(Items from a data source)

# # # # # # #

/-- An atomic on a held line answers the old value and leaves the line with the new one. -/
theorem atomic_held {die : Nat} {l : AlbLine} (halign : U (s.rg a) % asizeBytes sz = 0)
    (htrans : translate (s.rg a) .atomic s = .ok x s2) (hechoes : s2.me.posted = [])
    (hplace : place (loc x.pa) = .dram die)
    (hbad : (s2.freshFrame (s.rg a) x).badLine (s2.freshFrame (s.rg a) x).myPart x.pa true = false)
    (hcls : (s2.freshFrame (s.rg a) x).clsOf x ≠ .so)
    (hheld : (s2.freshFrame (s.rg a) x).albLine (s2.freshFrame (s.rg a) x).myCore (s2.freshFrame (s.rg a) x).myPart
      ((s2.freshFrame (s.rg a) x).steer (s2.freshFrame (s.rg a) x).myPart x.pa) = some l)
    {op : AtmOp} {new : Option Nat} (hnew : atmApply op (asizeBytes sz) (sliceNat l.data (x.pa % 128) (asizeBytes sz))
      (U (s.rg b) % 256 ^ asizeBytes sz) (U (s.rg d) % 256 ^ asizeBytes sz) = new) :
    atomic op d a b sz mo s = .next (((s2.freshFrame (s.rg a) x).albTake
      ((s2.freshFrame (s.rg a) x).atomicLine l x.pa (asizeBytes sz) mo new)).result d
        (wrapU (sliceNat l.data (x.pa % 128) (asizeBytes sz)))) := by
  subst hnew
  refine issueM_ok (u := ()) hready ?_
  simp [halign, htrans, hechoes, run_atomicAt_held hplace hbad hcls hheld]

end

/-! ## The values written, as numbers (R151) -/

section
variable {n old y c : Nat} (hold : old < 256 ^ n) (hy : y < 256 ^ n)

theorem toNat_ofNat_bytes {v : Nat} (h : v < 256 ^ n) : (BitVec.ofNat (8 * n) v).toNat = v :=
  toNat_ofNat_of_lt (by rwa [Nat.pow_mul])

theorem atmApply_swap (hy : y < 256 ^ n) : atmApply .swap n old y c = some y :=
  congrArg some (toNat_ofNat_bytes hy)

theorem atmApply_cas_same (hy : y < 256 ^ n) (h : old = c) : atmApply .cas n old y c = some y := by
  subst h
  simp [atmApply, atmNew, toNat_ofNat_bytes hy]

theorem atmApply_cas_other (hold : old < 256 ^ n) (hc : c < 256 ^ n) (h : old ≠ c) :
    atmApply .cas n old y c = none := by
  have hne : BitVec.ofNat (8 * n) old ≠ BitVec.ofNat (8 * n) c := fun he =>
    h (by rw [← toNat_ofNat_bytes hold, he, toNat_ofNat_bytes hc])
  simp [atmApply, atmNew, hne]

theorem atmApply_add : atmApply .add n old y c = some ((old + y) % 256 ^ n) := by
  have hpow : 2 ^ (8 * n) = 256 ^ n := Nat.pow_mul 2 8 n
  simp [atmApply, atmNew, hpow]

include hold hy

theorem atmApply_and : atmApply .and n old y c = some (old &&& y) := by
  simp only [atmApply, atmNew, Option.map_some, BitVec.toNat_and, toNat_ofNat_bytes hold, toNat_ofNat_bytes hy]

theorem atmApply_or : atmApply .or n old y c = some (old ||| y) := by
  simp only [atmApply, atmNew, Option.map_some, BitVec.toNat_or, toNat_ofNat_bytes hold, toNat_ofNat_bytes hy]

theorem atmApply_xor : atmApply .xor n old y c = some (old ^^^ y) := by
  simp only [atmApply, atmNew, Option.map_some, BitVec.toNat_xor, toNat_ofNat_bytes hold, toNat_ofNat_bytes hy]

theorem atmApply_min : atmApply .min n old y c =
    some (if (BitVec.ofNat (8 * n) old).toInt ≤ (BitVec.ofNat (8 * n) y).toInt then old else y) := by
  simp only [atmApply, atmNew, Option.map_some, BitVec.sle, decide_eq_true_eq, apply_ite BitVec.toNat,
    toNat_ofNat_bytes hold, toNat_ofNat_bytes hy]

theorem atmApply_max : atmApply .max n old y c =
    some (if (BitVec.ofNat (8 * n) old).toInt ≥ (BitVec.ofNat (8 * n) y).toInt then old else y) := by
  simp only [atmApply, atmNew, Option.map_some, BitVec.sle, decide_eq_true_eq, apply_ite BitVec.toNat,
    toNat_ofNat_bytes hold, toNat_ofNat_bytes hy, ge_iff_le]

theorem atmApply_minu : atmApply .minu n old y c = some (min old y) := by
  simp only [atmApply, atmNew, Option.map_some, BitVec.ule, decide_eq_true_eq, apply_ite BitVec.toNat,
    toNat_ofNat_bytes hold, toNat_ofNat_bytes hy, Nat.min_def]

theorem atmApply_maxu : atmApply .maxu n old y c = some (max old y) := by
  simp only [atmApply, atmNew, Option.map_some, BitVec.ule, decide_eq_true_eq, apply_ite BitVec.toNat,
    toNat_ofNat_bytes hold, toNat_ofNat_bytes hy, Nat.max_comm old y, Nat.max_def]

end

end Sys2Proof.Machine
end

section
open Sys2Proof Sys2Proof.Machine
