-- ==== Sys2Proof/Machine/Access.lean ====
section
/-! DEFINITION. Buffer access and debug reads: LDI, LDP, RDO, RDM, RDH, RDS (44_buffer_and_debug.md). -/

namespace Sys2Proof.Machine

variable {cfg : Params}

/-- LDI (R210). -/
def execLdi (index : Nat) (value : SoftBit) (s : State cfg) : Host.Outcome (State cfg) Fault Refusal :=
  guarded (checkIndex index cfg.ibufDepth) s (accept 0 (s.writeIbuf index value))

/-- LDP (R211). -/
def execLdp (index : Nat) (bit : BitVec 1) (s : State cfg) : Host.Outcome (State cfg) Fault Refusal :=
  guarded (checkIndex index cfg.pbufDepth) s (accept 0 (s.writePbuf index bit))

/-- RDO (R212): the byte zero-extended; a byte never written holds an unspecified value (20_memory.md R64, log 1). -/
def execRdo (index : Nat) (s : State cfg) : Host.Outcome (State cfg) Fault Refusal :=
  guarded (checkIndex index cfg.obufBytes) s (accept ((s.readObuf index).setWidth 32) s)

/-- RDM (R213): reads `prev`, never `curr`. -/
def execRdm (state : Nat) (s : State cfg) : Host.Outcome (State cfg) Fault Refusal :=
  guarded (checkIndex state 16) s (accept (metricVal (metricAt s.prev state)) s)

/-- RDH (R214): the history word zero-extended. -/
def execRdh (position : Nat) (s : State cfg) : Host.Outcome (State cfg) Fault Refusal :=
  guarded (checkIndex position cfg.histLen) s (accept ((s.readHist position).setWidth 32) s)

/-- RDS (R215): HIST_LEN and PHASE. -/
def execRds (s : State cfg) : Host.Outcome (State cfg) Fault Refusal := accept (statusValue cfg s.phase) s

end Sys2Proof.Machine
end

# # # # # # #

> Aim of the task
Each of the records is to be written out again without alteration.

> Result for this task
/-- An atomic on a held line answers the old value and leaves the line with the new one. -/
theorem atomic_held {die : Nat} {l : AlbLine} (halign : U (s.rg a) % asizeBytes sz = 0)
    (htrans : translate (s.rg a) .atomic s = .ok x s2) (hechoes : s2.me.posted = [])
    (hplace : place (loc x.pa) = .dram die)
    (hbad : (s2.freshFrame (s.rg a) x).badLine (s2.freshFrame (s.rg a) x).myPart x.pa true = false)
    (hcls : (s2.freshFrame (s.rg a) x).clsOf x ≠ .so)
    (hheld : (s2.freshFrame (s.rg a) x).albLine (s2.freshFrame (s.rg a) x).myCore (s2.freshFrame (s.rg a) x).myPart
      ((s2.freshFrame (s.rg a) x).steer (s2.freshFrame (s.rg a) x).myPart x.pa) = some l)
    {op : AtmOp} {new : Option Nat} (hnew : atmApply op (asizeBytes sz) (sliceNat l.data (x.pa % 128) (asizeBytes sz))
      (U (s.rg b) % 256 ^ asizeBytes sz) (U (s.rg d) % 256 ^ asizeBytes sz) = new) :
    atomic op d a b sz mo s = .next (((s2.freshFrame (s.rg a) x).albTake
      ((s2.freshFrame (s.rg a) x).atomicLine l x.pa (asizeBytes sz) mo new)).result d
        (wrapU (sliceNat l.data (x.pa % 128) (asizeBytes sz)))) := by
  subst hnew
  refine issueM_ok (u := ()) hready ?_
  simp [halign, htrans, hechoes, run_atomicAt_held hplace hbad hcls hheld]

end

/-! ## The values written, as numbers (R151) -/

section
variable {n old y c : Nat} (hold : old < 256 ^ n) (hy : y < 256 ^ n)

theorem toNat_ofNat_bytes {v : Nat} (h : v < 256 ^ n) : (BitVec.ofNat (8 * n) v).toNat = v :=
  toNat_ofNat_of_lt (by rwa [Nat.pow_mul])

theorem atmApply_swap (hy : y < 256 ^ n) : atmApply .swap n old y c = some y :=
  congrArg some (toNat_ofNat_bytes hy)

theorem atmApply_cas_same (hy : y < 256 ^ n) (h : old = c) : atmApply .cas n old y c = some y := by
  subst h
  simp [atmApply, atmNew, toNat_ofNat_bytes hy]

theorem atmApply_cas_other (hold : old < 256 ^ n) (hc : c < 256 ^ n) (h : old ≠ c) :
    atmApply .cas n old y c = none := by
  have hne : BitVec.ofNat (8 * n) old ≠ BitVec.ofNat (8 * n) c := fun he =>
    h (by rw [← toNat_ofNat_bytes hold, he, toNat_ofNat_bytes hc])
  simp [atmApply, atmNew, hne]

theorem atmApply_add : atmApply .add n old y c = some ((old + y) % 256 ^ n) := by
  have hpow : 2 ^ (8 * n) = 256 ^ n := Nat.pow_mul 2 8 n
  simp [atmApply, atmNew, hpow]

include hold hy

theorem atmApply_and : atmApply .and n old y c = some (old &&& y) := by
  simp only [atmApply, atmNew, Option.map_some, BitVec.toNat_and, toNat_ofNat_bytes hold, toNat_ofNat_bytes hy]

theorem atmApply_or : atmApply .or n old y c = some (old ||| y) := by
  simp only [atmApply, atmNew, Option.map_some, BitVec.toNat_or, toNat_ofNat_bytes hold, toNat_ofNat_bytes hy]

theorem atmApply_xor : atmApply .xor n old y c = some (old ^^^ y) := by
  simp only [atmApply, atmNew, Option.map_some, BitVec.toNat_xor, toNat_ofNat_bytes hold, toNat_ofNat_bytes hy]

theorem atmApply_min : atmApply .min n old y c =
    some (if (BitVec.ofNat (8 * n) old).toInt ≤ (BitVec.ofNat (8 * n) y).toInt then old else y) := by
  simp only [atmApply, atmNew, Option.map_some, BitVec.sle, decide_eq_true_eq, apply_ite BitVec.toNat,
    toNat_ofNat_bytes hold, toNat_ofNat_bytes hy]

theorem atmApply_max : atmApply .max n old y c =
    some (if (BitVec.ofNat (8 * n) old).toInt ≥ (BitVec.ofNat (8 * n) y).toInt then old else y) := by
  simp only [atmApply, atmNew, Option.map_some, BitVec.sle, decide_eq_true_eq, apply_ite BitVec.toNat,
    toNat_ofNat_bytes hold, toNat_ofNat_bytes hy, ge_iff_le]

theorem atmApply_minu : atmApply .minu n old y c = some (min old y) := by
  simp only [atmApply, atmNew, Option.map_some, BitVec.ule, decide_eq_true_eq, apply_ite BitVec.toNat,
    toNat_ofNat_bytes hold, toNat_ofNat_bytes hy, Nat.min_def]

theorem atmApply_maxu : atmApply .maxu n old y c = some (max old y) := by
  simp only [atmApply, atmNew, Option.map_some, BitVec.ule, decide_eq_true_eq, apply_ite BitVec.toNat,
    toNat_ofNat_bytes hold, toNat_ofNat_bytes hy, Nat.max_comm old y, Nat.max_def]

end

end Sys2Proof.Machine
end

section
open Sys2Proof Sys2Proof.Machine
-- ==== Sys2Proof/Machine/Access.lean ====
section
/-! DEFINITION. Buffer access and debug reads: LDI, LDP, RDO, RDM, RDH, RDS (44_buffer_and_debug.md). -/

namespace Sys2Proof.Machine

variable {cfg : Params}

/-- LDI (R210). -/
def execLdi (index : Nat) (value : SoftBit) (s : State cfg) : Host.Outcome (State cfg) Fault Refusal :=
  guarded (checkIndex index cfg.ibufDepth) s (accept 0 (s.writeIbuf index value))

/-- LDP (R211). -/
def execLdp (index : Nat) (bit : BitVec 1) (s : State cfg) : Host.Outcome (State cfg) Fault Refusal :=
  guarded (checkIndex index cfg.pbufDepth) s (accept 0 (s.writePbuf index bit))

/-- RDO (R212): the byte zero-extended; a byte never written holds an unspecified value (20_memory.md R64, log 1). -/
def execRdo (index : Nat) (s : State cfg) : Host.Outcome (State cfg) Fault Refusal :=
  guarded (checkIndex index cfg.obufBytes) s (accept ((s.readObuf index).setWidth 32) s)

/-- RDM (R213): reads `prev`, never `curr`. -/
def execRdm (state : Nat) (s : State cfg) : Host.Outcome (State cfg) Fault Refusal :=
  guarded (checkIndex state 16) s (accept (metricVal (metricAt s.prev state)) s)

/-- RDH (R214): the history word zero-extended. -/
def execRdh (position : Nat) (s : State cfg) : Host.Outcome (State cfg) Fault Refusal :=
  guarded (checkIndex position cfg.histLen) s (accept ((s.readHist position).setWidth 32) s)

/-- RDS (R215): HIST_LEN and PHASE. -/
def execRds (s : State cfg) : Host.Outcome (State cfg) Fault Refusal := accept (statusValue cfg s.phase) s

end Sys2Proof.Machine
end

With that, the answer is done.